Maharashtra: Quota upon quotas

October 16, 2020
– Dipta Joshi (Mumbai)

The state’s tri-party Maharashtra Vikas Aghadi (MVA) coalition government comprising the Shiv Sena, Indian National Congress (INC) and the Nationalist Congress Party (NCP), suffered a major setback on September 9 with the Supreme Court staying the state government’s Socially and Educationally Backward Classes (SEBC) Act, 2018. The Act provides 12 and 13 percent reservation quotas for the Maratha community (who constitute 32 percent of the state’s population of 115 million) in government jobs and education institutions. Hearing five petitions filed against the constitutional validity of the Act, a three-judge bench of the apex court stayed the Act and referred the case to an 11-judge constitution bench. Annoyed about the MVA government’s inability to vacate the stay, Maratha organisations across the state have been protesting since September 27, threatening to intensify their protests.

Quotas for Marathas who classify themselves as a backward caste/ community has been a long-standing issue in the state with successive governments making a reserved quota for the community a standard electoral promise. However, neither the Mandal Commission (1980) nor other commissions set up by the Maharashtra government have identified Marathas as a socially or educationally backward community/class perhaps because ten of the state’s 18 chief ministers since the state’s formation in 1960, have been Marathas and the community controls the state’s sugar, milk, cooperative banks and numerous private education institutions.

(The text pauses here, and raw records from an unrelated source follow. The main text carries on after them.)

-- ==== Sys2Proof/Laws/Keeps.lean ====
section
/-! SUPPORT. What every update of `Prim` keeps: the invariants of Safety.lean, and the fields its reach does not
    touch. -/

namespace Sys2Proof.Machine

/-- A trigger changes nothing but a port record and the messages sent. -/
theorem trigger_keeps {α : Type} (g : State → α) (hs : ∀ s p x, g (s.setSent p x) = g s) (hp : ∀ s p x, g (s.setPort p
    x) = g s)
    (s : State) (p : PortId) : g (s.trigger p) = g s := by
  unfold State.trigger State.sendNotify State.send
  split
  · split
    · exact hp _ _ _
    · rw [hp, hs]
  · rfl

/-- A post changes nothing but the incidents, port records and the messages sent. -/
theorem post_keeps {α : Type} (g : State → α) (hs : ∀ s p x, g (s.setSent p x) = g s)
    (hp : ∀ s p x, g (s.setPort p x) = g s) (hi : ∀ s x, g (s.setIncidents x) = g s)
    (s : State) (k : IncidentKind) (c : IncidentSource) (n : Option Slice) (d : Word) : g (s.post k c n d) = g s := by
  unfold State.post
  split
  · split
    · rw [each_keeps g _ _ fun p t => trigger_keeps g hs hp t p]; exact hi _ _
    · exact hi _ _
  · exact hi _ _

/-- An evaluation changes nothing but the pressure level and what a post changes. -/
theorem evaluate_keeps {α : Type} (g : State → α) (hs : ∀ s p x, g (s.setSent p x) = g s)
    (hp : ∀ s p x, g (s.setPort p x) = g s) (hi : ∀ s x, g (s.setIncidents x) = g s)
    (hq : ∀ s x, g (s.setPressure x) = g s) (s : State) : g s.evaluate = g s := by
  unfold State.evaluate
  split
  · rw [post_keeps g hs hp hi]; exact hq _ _
  · exact hq _ _

/-- The pressure state after an evaluation. -/
theorem evaluate_pressure (s : State) : s.evaluate.pressure = { s.pressure with level := s.evaluated } := by
  unfold State.evaluate
  split
  · rw [post_keeps State.pressure (fun _ _ _ => rfl) (fun _ _ _ => rfl) (fun _ _ => rfl)]; rfl
  · rfl

/-- A post keeps the bound of the incident queue (R185). -/
theorem post_incidents (s : State) (k : IncidentKind) (c : IncidentSource) (n : Option Slice) (d : Word)
    (h : s.incidents.length ≤ Config.incidentRecords) : (s.post k c n d).incidents.length ≤ Config.incidentRecords := by
  unfold State.post
  split
  · next l =>
    have : (s.incidents ++ [{ kind := k, source := c, slice := n, detail := d, stamp := s.counter, overflow :=
        false : Incident }]).length ≤ Config.incidentRecords := by
      simp; omega
    split
    · rw [each_keeps State.incidents _ _ fun p t => trigger_keeps State.incidents (fun _ _ _ => rfl) (fun _ _ _ =>
        rfl) t p]
      exact this
    · exact this
  · simp [length_markNewest]; exact h

/-- The bounds are read from three fields. -/
theorem bounded_congr {s t : State} (hr : t.receivers = s.receivers) (hp : t.pool = s.pool)
    (hi : t.incidents = s.incidents)
    (h : s.Bounded) : t.Bounded := by
  unfold State.Bounded State.rx at *
  rw [hr, hp, hi]; exact h

/-- The state of an engine against its port is read from two fields. -/
theorem engines_congr {s t : State} (he : t.engines = s.engines) (hp : t.ports = s.ports) {k : PortId}
    (h : EngineOk (s.engine k) (s.port k)) : EngineOk (t.engine k) (t.port k) := by
  unfold State.engine State.port at *
  rw [he, hp]; exact h

/-- The pressure relation is read from four fields. -/
theorem pressure_congr {s t : State} (hi : t.items.pressure = s.items.pressure) (ho : t.pool.occupancy =
    s.pool.occupancy)
    (hp : t.pressure = s.pressure) (hc : t.counter = s.counter)
        (h : s.LevelTrue ∧ s.HoldTrue) : t.LevelTrue ∧ t.HoldTrue := by
  unfold State.LevelTrue State.HoldTrue State.threshold State.margin at *
  rw [hi, ho, hp, hc]; exact h

/-- Every update keeps the bounds. -/
theorem prim_bounded (s t : State) {k : Nat} {b : Bool} (p : Prim k b s t) (h : s.Bounded) : t.Bounded := by
  obtain ⟨h1, h2, h3⟩ := h
  cases p with
  | rx _ r x hx =>
    refine ⟨fun k => ?_, h2, h3⟩
    rw [State.setRx_rx]; split
    · next e => subst e; exact hx (h1 _)
    · exact h1 k
  | pool _ x hx => exact ⟨h1, hx h2, h3⟩
  | words _ x hx => exact ⟨h1, hx h2, h3⟩
  | pages _ x hx =>
    refine ⟨fun k => ?_, ?_, ?_⟩
    · rw [evaluate_keeps (fun s => s.rx k) (fun _ _ _ => rfl) (fun _ _ _ => rfl) (fun _ _ => rfl) (fun _ _ => rfl)]
      exact h1 k
    · rw [evaluate_keeps State.pool (fun _ _ _ => rfl) (fun _ _ _ => rfl) (fun _ _ => rfl) (fun _ _ => rfl)]
      exact hx h2
    · unfold State.evaluate; split
      · exact post_incidents _ _ _ _ _ h3
      · exact h3
  | pressureItem _ x p l hx =>
    refine ⟨fun k => ?_, ?_, ?_⟩
    · rw [evaluate_keeps (fun s => s.rx k) (fun _ _ _ => rfl) (fun _ _ _ => rfl) (fun _ _ => rfl) (fun _ _ => rfl)]
      exact h1 k
    · rw [evaluate_keeps State.pool (fun _ _ _ => rfl) (fun _ _ _ => rfl) (fun _ _ => rfl) (fun _ _ => rfl)]
      exact h2
    · unfold State.evaluate; split
      · exact post_incidents _ _ _ _ _ h3
      · exact h3
  | incidents _ x hx => exact ⟨h1, h2, hx h3⟩
  | reset _ _ hr =>
    unfold execDeviceReset at hr
    cases hr
    refine ⟨fun k => ?_, ⟨⟨h2.1.1, h2.1.2.1, rfl, rfl⟩, by simp [PagePool.reset]⟩, by simp [State.reset]⟩
    simp [State.rx, State.reset, Receiver.reset, Receiver.Bounded, Receiver.held]
  | deadlines => exact bounded_congr (by simp) (by simp) (by simp) ⟨h1, h2, h3⟩
  | _ => exact bounded_congr rfl rfl rfl ⟨h1, h2, h3⟩

/-- Every update keeps engines at work attached. -/
theorem prim_engines (s t : State) {m : Nat} {b : Bool} (p : Prim m b s t)
    (h : s.EnginesAttached) : t.EnginesAttached := by
  intro k
  have hk := h k
  have ev : ∀ u : State, EngineOk (u.engine k) (u.port k) → EngineOk (u.evaluate.engine k) (u.evaluate.port k) := by
    intro u hu
    have e1 : u.evaluate.engine k = u.engine k :=
        evaluate_keeps (fun s => s.engine k) (fun _ _ _ => rfl) (fun _ _ _ => rfl) (fun _ _ => rfl) (fun _ _ => rfl) u
    rw [e1]
    have : ∀ (p : PortId) (u : State), (((u.trigger p).port k).state) = (u.port k).state := by
      intro p u
      unfold State.trigger State.sendNotify
      split
      · split <;> (rw [State.setPort_port]; split <;> simp_all [State.send])
      · rfl
    have e2 : (u.evaluate.port k).state = (u.port k).state := by
      have po : ∀ (u : State) a b c d, ((u.post a b c d).port k).state = (u.port k).state := by
        intro u a b c d
        unfold State.post
        split
        · split
          · rw [each_keeps (fun s => (s.port k).state) _ _ fun p t => this p t]; rfl
          · rfl
        · rfl
      unfold State.evaluate
      split
      · rw [po]; rfl
      · rfl
    unfold EngineOk at hu ⊢
    rw [e2]; exact hu
  cases p with
  | engine _ p x hx =>
    rw [State.setEngine_engine]; split
    · next e => subst e; exact hx hk
    · exact hk
  | port _ p x hx =>
    rw [State.setPort_port]; split
    · next e => subst e; exact hx hk
    · exact hk
  | pages _ x hx => exact ev _ hk
  | pressureItem _ x p l hx => exact ev _ hk
  | reset _ _ hr =>
    unfold execDeviceReset at hr
    cases hr
    exact .inl (by simp [State.engine, State.reset, Engine.idle])
  | deadlines => exact engines_congr (by simp) (by simp) hk
  | _ => exact engines_congr rfl rfl hk

theorem evaluate_items (s : State) : s.evaluate.items = s.items :=
    evaluate_keeps State.items (fun _ _ _ => rfl) (fun _ _ _ => rfl) (fun _ _ => rfl) (fun _ _ => rfl) s
theorem evaluate_pool (s : State) : s.evaluate.pool = s.pool :=
    evaluate_keeps State.pool (fun _ _ _ => rfl) (fun _ _ _ => rfl) (fun _ _ => rfl) (fun _ _ => rfl) s
theorem evaluate_counter (s : State) : s.evaluate.counter = s.counter :=
    evaluate_keeps State.counter (fun _ _ _ => rfl) (fun _ _ _ => rfl) (fun _ _ => rfl) (fun _ _ => rfl) s

/-- The default items pass their checks (R166). -/
theorem items_reset_valid : Items.reset.Valid := by
  intro n
  unfold Items.ItemValid
  cases n
  case linkmap r => revert r; decide +kernel
  case steer r => revert r; decide +kernel
  case portcfg r => revert r; decide +kernel
  all_goals rfl

/-- Every update keeps the installed items valid. -/
theorem prim_valid (s t : State) {k : Nat} {b : Bool} (p : Prim k b s t) (h : s.items.Valid) : t.items.Valid := by
  cases p with
  | items _ x _ hx => exact hx h
  | pages _ x hx => rw [evaluate_items]; exact h
  | pressureItem _ x p l hx => rw [evaluate_items]; exact hx h
  | reset _ _ hr => unfold execDeviceReset at hr; cases hr; exact items_reset_valid
  | sent | port | cache | engine | ready | ctx | newestStrobe | newestOpened | frontier | pool | words | lastServed |
      rx | run | incidents | time => exact h
  | deadlines => rw [State.countDeadlines_items]; exact h

/-- The relations and ranges of the pressure settings that the invariants rest on (R80). -/
structure PSound (s : State) : Prop where
  t1 : s.threshold 1 < s.threshold 2
  t2 : s.threshold 2 < s.threshold 3
  h1 : 1 ≤ s.margin
  h2 : s.margin < s.threshold 1
  n1 : s.holdShare 1 ≤ 14
  n2 : s.holdShare 2 ≤ 14
  n3 : s.holdShare 3 ≤ 14

/-- Valid items hold sound pressure settings (R80). -/
theorem psound {s : State} (h : s.items.Valid) : PSound s := by
  have k : ∀ w : Fin 8 → Nat, (pressureChecks w).all id = true →
      w 0 < w 1 ∧ w 1 < w 2 ∧ 1 ≤ w 3 ∧ w 3 < w 0 ∧ w 4 ≤ 14 ∧ w 5 ≤ 14 ∧ w 6 ≤ 14 := by
    intro w hw
    simp [pressureChecks, inRange] at hw
    omega
  have t := k (fun i => s.items.pressure.value i) (h .pressure)
  exact ⟨t.1, t.2.1, t.2.2.1, t.2.2.2.1, t.2.2.2.2.1, t.2.2.2.2.2.1, t.2.2.2.2.2.2⟩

The previous Bharatiya Janata Party-Shiv Sena (BJP-Shiv Sena) coalition government was finally inspired to carve out a reserved quota for Marathas following the report of an 11-member Justice M.G. Gaikwad Committee, submitted in 2018, which states that the community’s creamy layer apart, 37 percent of Marathas live below the poverty line and 93 percent of Maratha households earn less than Rs.1 lakh per year. Therefore, the committee recommended 12 percent reservation in government colleges/ universities and 13 percent in government jobs for Marathas.

It’s pertinent to note the SEBC Act was enacted by the previous BJP-Shiv Sena government which ruled the state from 2014-19 after members of the traditionally militant Maratha community went on a state-wide rampage that resulted in 40 deaths. This prompted the previous administration to introduce the Act which mandated a 16 percent quota for the community in public higher education institutions and government employment. On June 27, 2019 the Bombay high court upheld the Act but trimmed the quotas to 12 percent in education and 13 percent in government jobs as recommended by the Gaikwad Committee.

However, following judicial sanction of the 12 percent quota for Marathas in education institutions, total reservations in higher education institutions has risen to 75 percent after taking into consideration quota for scheduled castes (15 percent), scheduled tribes (7.5 percent), other backward castes (27 percent) and nomadic tribes (2.5). Another ten percent quota was reserved countrywide by the Central government’s Economically Weaker Section Reservation Act, 2019, in January 2019 applicable to all states.

These quotas when added up are far in excess of the 50 percent ceiling for all reserved quotas imposed by the Supreme Court in Indira Sawhney’s Case (1993). However, this ceiling has been breached by several southern state governments notably Tamil Nadu, where reserved quota students fill 69 percent capacity in public higher education institutions. Legislation breaching the ceiling imposed by the Supreme Court has been parked in the Ninth Schedule which is beyond judicial purview. In effect, the Maratha community’s demand is for Ninth Schedule status for the SEBC Act. And with Marathas totalling 32 percent of the population of Maharashtra, the struggling MVA coalition government has little option but to support the community’s demand.

With reserved quota students set lower marks thresholds in entrance exams of public universities, even if the cause of social justice is served, academic standards take a beating. Therefore, it’s hardly a wonder that none of India’s 1,000 universities — some of them of 150 years vintage — is ranked among the Top 200 in highly respected World University Rankings of the London-based agencies QS and Times Higher Education. Against this, six Chinese universities in which admissions are entirely merit based, are ranked among the QS Top 200.